(Saved data entries)

-- ==== Sys2Proof/Tests/Slice0.lean ====
section
/-! SUPPORT. Tests: the ill-formed commands that WellFormed refuses, one or two small steps of each command with the values of the spec's own
examples, and for every statement of Obligations.lean a concrete state and operands that meet its hypotheses. -/

namespace Sys2Proof.Tests

open Sys2Proof Sys2Proof.Machine

/-! ### WellFormed: each check refuses -/

theorem test_wf_deadlineExpiry_0 : (Instr.deadlineExpiry 0).wf = false := by decide
theorem test_wf_deadlineExpiry_255 : (Instr.deadlineExpiry 255).wf = false := by decide
theorem test_wf_deadlineExpiry_254 : (Instr.deadlineExpiry 254).wf = true := by decide
theorem test_wf_aReached_wave : (Instr.aReached 256 0).wf = false := by decide
theorem test_wf_pReached_row : (Instr.pReached 0 16).wf = false := by decide
theorem test_wf_stepRelease_row : (Instr.stepRelease 255 16).wf = false := by decide
theorem test_wf_stepRelease_last : (Instr.stepRelease 255 15).wf = true := by decide
theorem test_wf_waveCompletion : (Instr.waveCompletion 256).wf = false := by decide
theorem test_wf_frame : (Instr.frameReceived .u ⟨0, 0, 0, List.replicate 1501 0, 0⟩).wf = false := by decide +kernel
theorem test_wf_setpoint_none : (Instr.setpointFrame ⟨0, 0, 0, 0, 0, 0⟩ []).wf = false := by decide
theorem test_wf_setpoint_many :
    (Instr.setpointFrame ⟨0, 0, 0, 0, 0, 0⟩ (List.replicate 257 ⟨1, 1, 0⟩)).wf = false := by decide +kernel
theorem test_wf_loadSources :
    (Instr.loadSources ⟨0, 0, 0, 0, 0, 0⟩ 255 (List.replicate 256 ⟨1, 1⟩)).wf = false := by decide +kernel
theorem test_wf_loadPlan :
    (Instr.loadPlan ⟨0, 0, 0, 0, 0, 0⟩ ⟨0, 512, 0, 0, 0, 1, List.replicate 145 ⟨0, 0, 0, 0, 0⟩⟩).wf = false := by
  decide +kernel
theorem test_wf_unknown_known : (Instr.unknownRequest ⟨0, 0, 0, 0, 0, 0⟩ 18 []).wf = false := by decide
theorem test_wf_unknown_19 : (Instr.unknownRequest ⟨0, 0, 0, 0, 0, 0⟩ 19 []).wf = true := by decide
theorem test_wf_unknown_long :
    (Instr.unknownRequest ⟨0, 0, 0, 0, 0, 0⟩ 0 (List.replicate 1023 0)).wf = false := by decide +kernel

/-- No row of the table gives bits, so no word spells a command. -/
theorem test_decode_none : decodeTableWord 32 0 = none := rfl

/-! ### A small site: two turbines in rows 0 and 1, and a plan for sector 0 -/

/-- The state after a command. -/
def after (c : Instr) (s : State) : State :=
  match exec c s with
  | .next t => t
  | .fault _ => s
  | .refused _ => s

/-- A supervisor's envelope: set 3, tag 9. -/
def env : Env := ⟨0, 5, 0, 3, 0, 9⟩

/-- The addressing of a frame from a node. -/
def from' (node : Byte) : Addr := ⟨0, 5, 0, node, 0, 0⟩

/-- The payload bytes of the last frame in U's queue. -/
def lastU (s : State) (n : Nat) : List Byte := ((s.queueU.getLast?.map fun f => f.frame.payload).getD []).take n

def node1 : Turbine := ⟨1, ⟨0, 0, .d1, 250, 30⟩, { applied := some 0, state := .producing, age := 0 }⟩
def node2 : Turbine := ⟨2, ⟨1, 0, .d1, 250, 40⟩, {}⟩

/-- A plan of two rows, with the figures of sector 17 in chapter 3. -/
def plan0 : Plan :=
  ⟨819, .release, 300, 3000, [⟨0, 0, .time, 0, .release⟩, ⟨1, 630, .settledSteady, 600, .skip⟩]⟩

def site : State :=
  { State.reset with
    turbines := [node1, node2]
    rows := #v[{ members := [1] }, { members := [2] }, {}, {}, {}, {}, {}, {}, {}, {}, {}, {}, {}, {}, {}, {}]
    plans := (Vector.replicate 24 none).set 0 (some plan0)
    sector := some 0, filter := some ⟨24320, 0⟩, mark := .fresh
    mode := .steer, cause := .request, lapse := .running 0 }

/-- A step at row 0 that stands at its compare A. -/
def step0 : WaveStep := { row := 0, state := .holding, hold := 300, cmpA := .value 300, gate := .time, action := .release }
def step1 : WaveStep := { row := 1, state := .waiting, spacing := 630, gate := .settledSteady, action := .skip }

/-- A RUNNING wave whose first step can release. -/
def wave7 : Wave :=
  { num := 7, set := 14, running := true, sector := some 0, targets := [(1, 80), (2, 40)], steps := [step0, step1]
    dRef := some 0, uRef := some 95 }

def waving : State := { site with waves := [wave7], waveCounter := 8 }

/-- The site with a FORMING wave whose quiet timer has expired. -/
def forming : State :=
  { site with
    waves := [{ num := 7, set := 14, targets := [(1, 80), (2, 40)] }], waveCounter := 8, quiet := some 20
    quietDue := true }

/-- Node 1 moving under a LOW slot for wave 7's first step, toward 80. -/
def moving1 : Turbine :=
  { node1 with live := { node1.live with
      commanded := some 80, move := .moving, slot := some .low, owner := some (.low 7 0), target := some 80
      deadline := .value 300 300 } }

/-- The site with node 1 moving and every other step of wave 7 ended. -/
def underWay : State :=
  { site with
    turbines := [moving1, node2], lowSlots := 1, motion := true, waveCounter := 8, timeBase := 300
    waves := [{ wave7 with steps :=
      [{ step0 with state := .moving, needed := 1, rel := some 300 }, { step1 with state := .skipped }] }] }

/-- Node 1 waiting in the LOW list for wave 7's first step. -/
def queued : State :=
  { site with
    turbines := [{ node1 with live := { node1.live with
      move := .queued, owner := some (.low 7 0), target := some 80 } }, node2]
    low := [1], waveCounter := 8
    waves := [{ wave7 with steps := [{ step0 with state := .releasing, needed := 1 }, step1] }] }

/-- Node 1 waiting in the HIGH list for the neutral step at its row. -/
def queuedHigh : State :=
  { site with
    turbines := [{ node1 with live := { node1.live with
      applied := some 40, move := .queued, owner := some (.neutral 0), target := some 0 } }, node2]
    high := [1], neutral := ⟨true, some .request, [{ row := 0, needed := 1 }]⟩ }

/-- Node 1 waiting for its retarget frame. -/
def retargeting : State :=
  { site with
    turbines := [{ node1 with live := { node1.live with
      applied := some 20, commanded := some 60, move := .retarget, slot := some .high, owner := some (.neutral 0)
      target := some 0 } }, node2]
    retargets := [1], highSlots := 1, motion := true
    neutral := ⟨true, some .request, [{ row := 0, state := .moving, needed := 1 }]⟩ }

/-- Row 0's wave 7 alone in DRAIN, all its steps ended. -/
def finishing : State :=
  { site with
    mode := .drain, cause := .stop, waveCounter := 8
    waves := [{ wave7 with steps := [{ step0 with state := .done }, { step1 with state := .cancelled }] }] }

/-- A site whose last estimate step is due, with one fresh MET source. -/
def sensing : State :=
  { site with sources := [{ kind := .met, node := 200, reading := some (98, 0), age := 4 }], estimateDue := true }

/-! ### The spec's worked figures -/

/-- The table of section 1.4: received values, and the same as yaw items under limit 250. -/
theorem test_formats :
    [Format.d1.receive 120, Format.d1.receive 400, Format.d1.receive 0x8000, Format.d2.receive 2604,
      Format.d2.receive (BitVec.ofInt 16 (-45)), Format.d2.receive 1235, Format.b1.receive 32700,
      Format.b1.receive 0, Format.b1.receive 65535] = [120, 300, -300, 260, -5, 124, -68, -300, 300] := by decide
theorem test_formats_commands :
    [Format.d2.command 250, Format.d2.command (-5), Format.d2.command 124, Format.b1.command (-68),
      Format.b1.command (-250), Format.b1.command 250] =
      [2500, BitVec.ofInt 16 (-50), 1240, 32700, 32518, 33018] := by decide
theorem test_formats_item : (TurbineConfig.mk 0 0 .d1 250 30).itemTarget 400 = 250 := by decide
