/-- The Crucible (06). -/
structure Cru where
  /-- downlink halves A, B (R176) -/
  dl : Vector Half 2 := Vector.replicate 2 {}
  /-- uplink halves A, B (R176) -/
  ul : Vector Half 2 := Vector.replicate 2 {}
  /-- CRU_BANK_STAT.ACT_DL, ACT_UL; reset 0 -/
  act : Vector Nat 2 := Vector.replicate 2 0
  /-- CRU_BANK_STAT.GRAN_DL, GRAN_UL; reset 0 -/
  gran : Vector Nat 2 := Vector.replicate 2 0
  /-- CRU_SWAP_LAST(d); reset VALID 0 -/
  swapLast : Vector (Option (BitVec 19)) 2 := Vector.replicate 2 none
  /-- the fill of the coming symbol wrote to the inactive half (R177); no -/
  wrote : Vector Bool 2 := Vector.replicate 2 false
  /-- granularity the fill in the inactive half sets at its swap (R182); none -/
  granNext : Vector (Option Nat) 2 := Vector.replicate 2 none
  /-- CRU_SCALE(c).UL_SHIFT RW; reset 6 -/
  ulShift : Vector Nat 2 := Vector.replicate 2 6
  /-- CRU_SCALE(c).DL_SHIFT RW; reset 5 -/
  dlShift : Vector Nat 2 := Vector.replicate 2 5
  /-- UL_SHIFT that the next slot tick applies: its value 2,048 counts before (R431); reset 6 -/
  ulShiftArm : Vector Nat 2 := Vector.replicate 2 6
  /-- DL_SHIFT likewise (R431); reset 5 -/
  dlShiftArm : Vector Nat 2 := Vector.replicate 2 5
  /-- UL_SHIFT in force since the last slot tick (R175); reset 6 -/
  ulShiftNow : Vector Nat 2 := Vector.replicate 2 6
  /-- DL_SHIFT in force since the last slot tick (R175); reset 5 -/
  dlShiftNow : Vector Nat 2 := Vector.replicate 2 5
  /-- UL_SHIFT of the slot of the uplink symbol in work, which may outlast its slot (R26, R175); reset 6 -/
  ulShiftWork : Vector Nat 2 := Vector.replicate 2 6
  /-- CRU_RET_CFG.GMAX RW (R196); reset 0x47CF -/
  gmax : Nat := 0x47CF
  /-- retirement mask in force in the Crucible, downlink and uplink (R196, R197); no path retired at reset -/
  retMask : Vector (BitVec 64) 2 := Vector.replicate 2 0
  /-- the next fill recomputes every gain and always swaps (R197); no -/
  regain : Vector Bool 2 := Vector.replicate 2 false
  /-- pots 0–7 -/
  pot : Vector Pot 8 := Vector.replicate 8 {}
  /-- units dealt to each pot for the present symbol (R223); none -/
  units : Vector (List PotRun) 8 := Vector.replicate 8 []
  /-- pots among which the units of the slot are dealt (R223); none -/
  dealPots : BitVec 8 := 0
  /-- by direction, pots that have faulted in the slot and whose units are dealt to the others since a work tick (R195); none -/
  redealt : Vector (BitVec 8) 2 := Vector.replicate 2 0
  /-- units of faulted pots that fit no other pot (R195); none -/
  unfit : List PotRun := []
  /-- CRU_SAT_DL W1C saturating; reset 0 -/
  satDl : Nat := 0
  /-- CRU_SAT_UL; reset 0 -/
  satUl : Nat := 0
  /-- CRU_FILL_OVER; reset 0 -/
  fillOver : Nat := 0
  /-- CRU_SKIP; reset 0 -/
  skip : Nat := 0
  /-- CRU_PSUM_MISS; reset 0 -/
  psumMiss : Nat := 0
  /-- the inactive half as the fill in progress found it (R178); none: no fill in progress -/
  filling : Vector (Option Half) 2 := Vector.replicate 2 none
  /-- the DRAM as that fill reads it, once a PATTERN_WRITE has committed since its start (R189); none -/
  fillDram : Vector (Option Memory) 2 := Vector.replicate 2 none
  /-- WEIGHT_LOADs accepted, with the rows read at acceptance (R182); none -/
  loads : List Load := []
  /-- layers of the open uplink window already assembled (R157); none -/
  ulSent : List LayerRef := []
  /-- sections released to the Crucible for the open downlink window (R27, R31); none -/
  dlWork : List HeldMsg := []
  /-- number of the symbol whose downlink window is open (R26); DESIGN CHOICE 0 (log 14) -/
  dlSym : Nat := 0
  /-- FFT outputs r_a[k] of the open uplink window's symbol, non-zero values (R174, R273); none -/
  ulRx : List AntVal := []
  /-- number of the symbol whose uplink window is open (R26); DESIGN CHOICE 0 (log 14) -/
  ulSym : Nat := 0
  /-- paths settling in that symbol (R277); none -/
  ulStl : BitVec 64 := 0
  /-- zero samples of the open uplink window's symbol (R278, R280); none -/
  ulZero : List ZeroSpan := []
  /-- records sent so far of each layer of the open uplink window that this member does not finish (R216); none -/
  ulParts : List (LayerRef × Nat) := []
  /-- partial-sum records received for open uplink symbols (R192); none -/
  psums : List Psum := []
  deriving DecidableEq, Repr

/-- One layer as LAYER_SET states it (R219, 07). -/
structure Layer where
  /-- 0 downlink, 1 uplink -/
  dir : Nat := 0
  /-- LOCAL -/
  isLocal : Bool := false
  /-- flask layer 0–511, or layer 0–31 -/
  id : Nat := 0
  /-- carriers -/
  ccs : BitVec 2 := 0
  /-- PRIORITY -/
  prio : Nat := 0
  /-- SPAN -/
  span : BitVec 16 := 0
  /-- ALLOW -/
  allow : BitVec 16 := 0
  /-- pinned end member -/
  pin : Option Nat := none
  /-- BUDGET_COMP -/
  comp : Nat := 0
  deriving DecidableEq, Repr
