/-- A tick-bound change takes effect at symbol k: the command with its EFFECT_TICK (R78). -/
def cmdAtTick (s : State) (c : Cmd) (k : Nat) : Cmd := { c with effect := effectAt s k, stage := .running none }

end Sys2Proof.Machine
end

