-- ==== Sys2Proof/Machine/Units.lean ====
section
/-! DEFINITION. Updates of one path, lane, synthesiser and so on, the unit faults and retirements of R376–R378, the Heat
Book's counts and failures, and the transmit lines, tokens and bias outputs that every family uses. -/

namespace Sys2Proof.Machine

/-! ### One element changed -/

def modTx (s : State) (p : Nat) (f : TxPath → TxPath) : State := { s with tx := { s.tx with path := vmod s.tx.path p f } }
def modDpd (s : State) (p : Nat) (f : Dpd → Dpd) : State := { s with tx := { s.tx with dpd := vmod s.tx.dpd p f } }
def modCox (s : State) (i : Nat) (f : Cox → Cox) : State := { s with tx := { s.tx with cox := vmod s.tx.cox i f } }
def modRx (s : State) (p : Nat) (f : RxPath → RxPath) : State := { s with rx := { s.rx with path := vmod s.rx.path p f } }
def modOrx (s : State) (i : Nat) (f : OrxArb → OrxArb) : State := { s with rx := { s.rx with orx := vmod s.rx.orx i f } }
def modLane (s : State) (l : Nat) (f : Lane → Lane) : State :=
  { s with lanes := { s.lanes with lane := vmod s.lanes.lane l f } }
def modSynth (s : State) (n : Nat) (f : Synth → Synth) : State := { s with syn := { s.syn with synth := vmod s.syn.synth n f } }
def modPot (s : State) (i : Nat) (f : Pot → Pot) : State := { s with cru := { s.cru with pot := vmod s.cru.pot i f } }
def modSensor (s : State) (i : Nat) (f : Sensor → Sensor) : State :=
  { s with thm := { s.thm with sense := vmod s.thm.sense i f } }
def modGroup (s : State) (i : Nat) (f : Group → Group) : State :=
  { s with thm := { s.thm with group := vmod s.thm.group i f } }
def modFan (s : State) (i : Nat) (f : Fan → Fan) : State := { s with thm := { s.thm with fan := vmod s.thm.fan i f } }
def modBias (s : State) (o : Nat) (f : BiasOut → BiasOut) : State :=
  { s with bias := { s.bias with out := vmod s.bias.out o f } }
def modModCc (s : State) (c : Nat) (f : ModCc → ModCc) : State := { s with mod := { s.mod with cc := vmod s.mod.cc c f } }
def modSide (s : State) (d : Nat) (f : Side → Side) : State := { s with run := { s.run with side := vmod s.run.side d f } }
def modCh (s : State) (c : Nat) (f : LdlCh → LdlCh) : State := { s with ldl := { s.ldl with ch := vmod s.ldl.ch c f } }
def modFb (s : State) (c : Nat) (f : AsyFb → AsyFb) : State := { s with ldl := { s.ldl with fb := vmod s.ldl.fb c f } }
def modCmp (s : State) (k : Nat) (f : Cmp → Cmp) : State := { s with hka := { s.hka with cmp := vmod s.hka.cmp k f } }
def modCorr (s : State) (p : Nat) (f : AnlCorr → AnlCorr) : State := { s with anl := { s.anl with corr := vmod s.anl.corr p f } }

/-- A channel a command names is busy (R97, R101). -/
def channelBusy (s : State) (ch : Nat) : Option Refuse :=
  if (vget s.ldl.ch (ch % 8) {}).move.isSome then some ⟨cBusy, 0⟩ else none

/-- A refused move is a move of the idle channel that it names, with a valid count of 0 (R101). -/
def moveRefused (s : State) (ch : Nat) (c : Cmd) (r : Refuse) : State :=
  if r.cause = cBusy then s
  else
    let s := modCh s (ch % 8) fun x => { x with
      trunc := false, eoc := true, cause := BitVec.ofNat 8 r.cause, tag := BitVec.ofNat 16 (dH c.d 4), count := 0 }
    signal s (vget s.ldl.ch (ch % 8) {}).vector

/-- Something done for each number below n. -/
def forAll (n : Nat) (s : State) (f : State → Nat → State) : State := (List.range n).foldl f s
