-- ==== Sys2Proof/Machine/Anneal.lean ====
section
/-! DEFINITION. Anneal (11): runs and their triggers, measurements, preconditions, failures, corrections and their ticks,
the calibration record, ANL_RUN, and the authorisation tag of R389 that SAVE and HB_CLEAR carry. -/

namespace Sys2Proof.Machine

/-! ### Authorisation (R389) -/

/-- The 32 bytes of the device key as fused. -/
def deviceKey (s : State) : List Byte := bytesLE 32 (fuse s 511 256)

/-- HBK_NONCE: a free value of the number of nonces drawn (log 10). -/
def nonceNow (s : State) : BitVec 32 := Config.nonce s.hb.nonceCtr

/-- The tag an opcode and action need: bits [31:0] of the HMAC, taken as a little-endian number (log 22). -/
def authTag (s : State) (op action : Nat) : Nat :=
  leNat ((hmacSha256 (deviceKey s) (bytesLE 4 (nonceNow s).toNat ++ bytesLE 2 op ++ bytesLE 1 action)).take 4)

/-- A tag is checked at all: the key is not blank and the lock is open (R389). -/
def authOpen (s : State) : Bool := decide (fuse s 511 256 ≠ 0) && !s.hb.authLocked

/-- The tag passes. -/
def authOk (s : State) (op action tag : Nat) : Bool := authOpen s && decide (tag = authTag s op action)

/-- After a check: the nonce is replaced, and a wrong tag counts toward the lock (R389). -/
def authChecked (s : State) (ok : Bool) : State :=
  if !authOpen s then s
  else if ok then { s with hb := { s.hb with nonceCtr := s.hb.nonceCtr + 1 } }
  else { s with hb := { s.hb with
    nonceCtr := s.hb.nonceCtr + 1, authFails := min 15 (s.hb.authFails + 1), authLocked := decide (8 ≤ s.hb.authFails + 1) } }

/-! ### Runs (R325, R328, R329) -/

/-- Carriers with ANL on and not in HLD. -/
def anlCarriers (s : State) : List Nat := (List.range 2).filter fun c => hasMode s c 4 && !hasMode s c 5

/-- Some carrier with ANL on is in HLD. -/
def anlHeld (s : State) : Bool := (List.range 2).any fun c => hasMode s c 4 && hasMode s c 5

/-- Quads a run covers: those that are on and hold an enabled path (R325). -/
def anlQuads (s : State) : List Nat := (List.range 4).filter fun q => domOn s (10 + q) && (List.range 16).any fun i => (txOf s (16 * q + i)).en

/-- Paths a run covers: those of its quads that are not retired; a disabled one only listens (R320, R325). -/
def anlPaths (s : State) : Nat :=
  maskOf ((List.range 64).filter fun p => (anlQuads s).contains (p / 16) && !(txOf s p).retiredNow)

/-- A fresh run. -/
def anlNewRun (s : State) (trigger : Nat) (refs : List CmdRef) (baseline : Bool) (edge : Option (Fin 2)) (quant : Nat) : AnlRun :=
  { refs := refs, trigger := trigger, baseline := baseline, edge := edge, quant := BitVec.ofNat 8 quant, since := s.tb.now }

/-- A run begins to wait for its first guard period. -/
def anlBegin (s : State) (r : AnlRun) : State :=
  { s with anl := { s.anl with
      run := some { r with since := s.tb.now }, state := .waiting, attempt := 0, trigger := r.trigger, asked := false, latched := 0
      gpN := 0, obs := 0, orxRot := s.anl.orxRot + 1 } }

/-- A trigger or an ANL_RUN RUN asks for a run: it starts, or is latched behind the run in progress (R325, R336). -/
def anlAsk (s : State) (r : AnlRun) : State :=
  match s.anl.run with
  | none => anlBegin s r
  | some _ =>
    let r := match s.anl.next with
      | none => r
      | some x => { r with refs := x.refs ++ r.refs }
    { s with anl := { s.anl with next := some r, pending := true } }

/-- A trigger of the device's own: it is latched while the carriers are in HLD, and starts nothing while blocked (R48,
R325, R329). -/
def anlTrigger (s : State) (code : Nat) : State :=
  if s.anl.state = .blocked ∨ txBarred s then s
  else if anlCarriers s = [] then
    if anlHeld s then { s with anl := { s.anl with latched := code } } else s
  else anlAsk s (anlNewRun s code [] false none 0)

/-- A run or trigger kept through HLD, Quench, REF_LOST or a mute starts when that ends (R325, R328). -/
def anlRelease (s : State) (code : Nat) : State :=
  if s.anl.run.isSome ∨ s.anl.state = .blocked ∨ txBarred s ∨ anlCarriers s = [] ∨ s.syn.refLost ∨ s.thm.quench then s
  else match s.anl.next with
    | some r => anlBegin { s with anl := { s.anl with next := none, pending := false } } r
    | none => if s.anl.latched = 0 then s else anlTrigger s (if code = 0 then s.anl.latched else code)

/-- The run is over; a latched one starts (R325). -/
def anlOver (s : State) (st : AnlState) : State :=
  let s := { s with anl := { s.anl with run := none, state := st, stale := 0, pending := false } }
  match s.anl.next with
  | some r => if st = .idle then anlBegin { s with anl := { s.anl with next := none } } r else { s with anl := { s.anl with pending := true } }
  | none => s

### YOUR GOAL
Where the line with "examples, and for" ends, your copy should end too; please return exactly the lines from the first line of the data through it.

### EXERCISE SOLUTION
-- ==== Sys2Proof/Tests/Slice0.lean ====
section
/-! SUPPORT. Tests: the ill-formed commands that WellFormed refuses, one or two small steps of each command with the values of the spec's own
examples, and for every statement of Obligations.lean a concrete state and operands that meet its hypotheses. -/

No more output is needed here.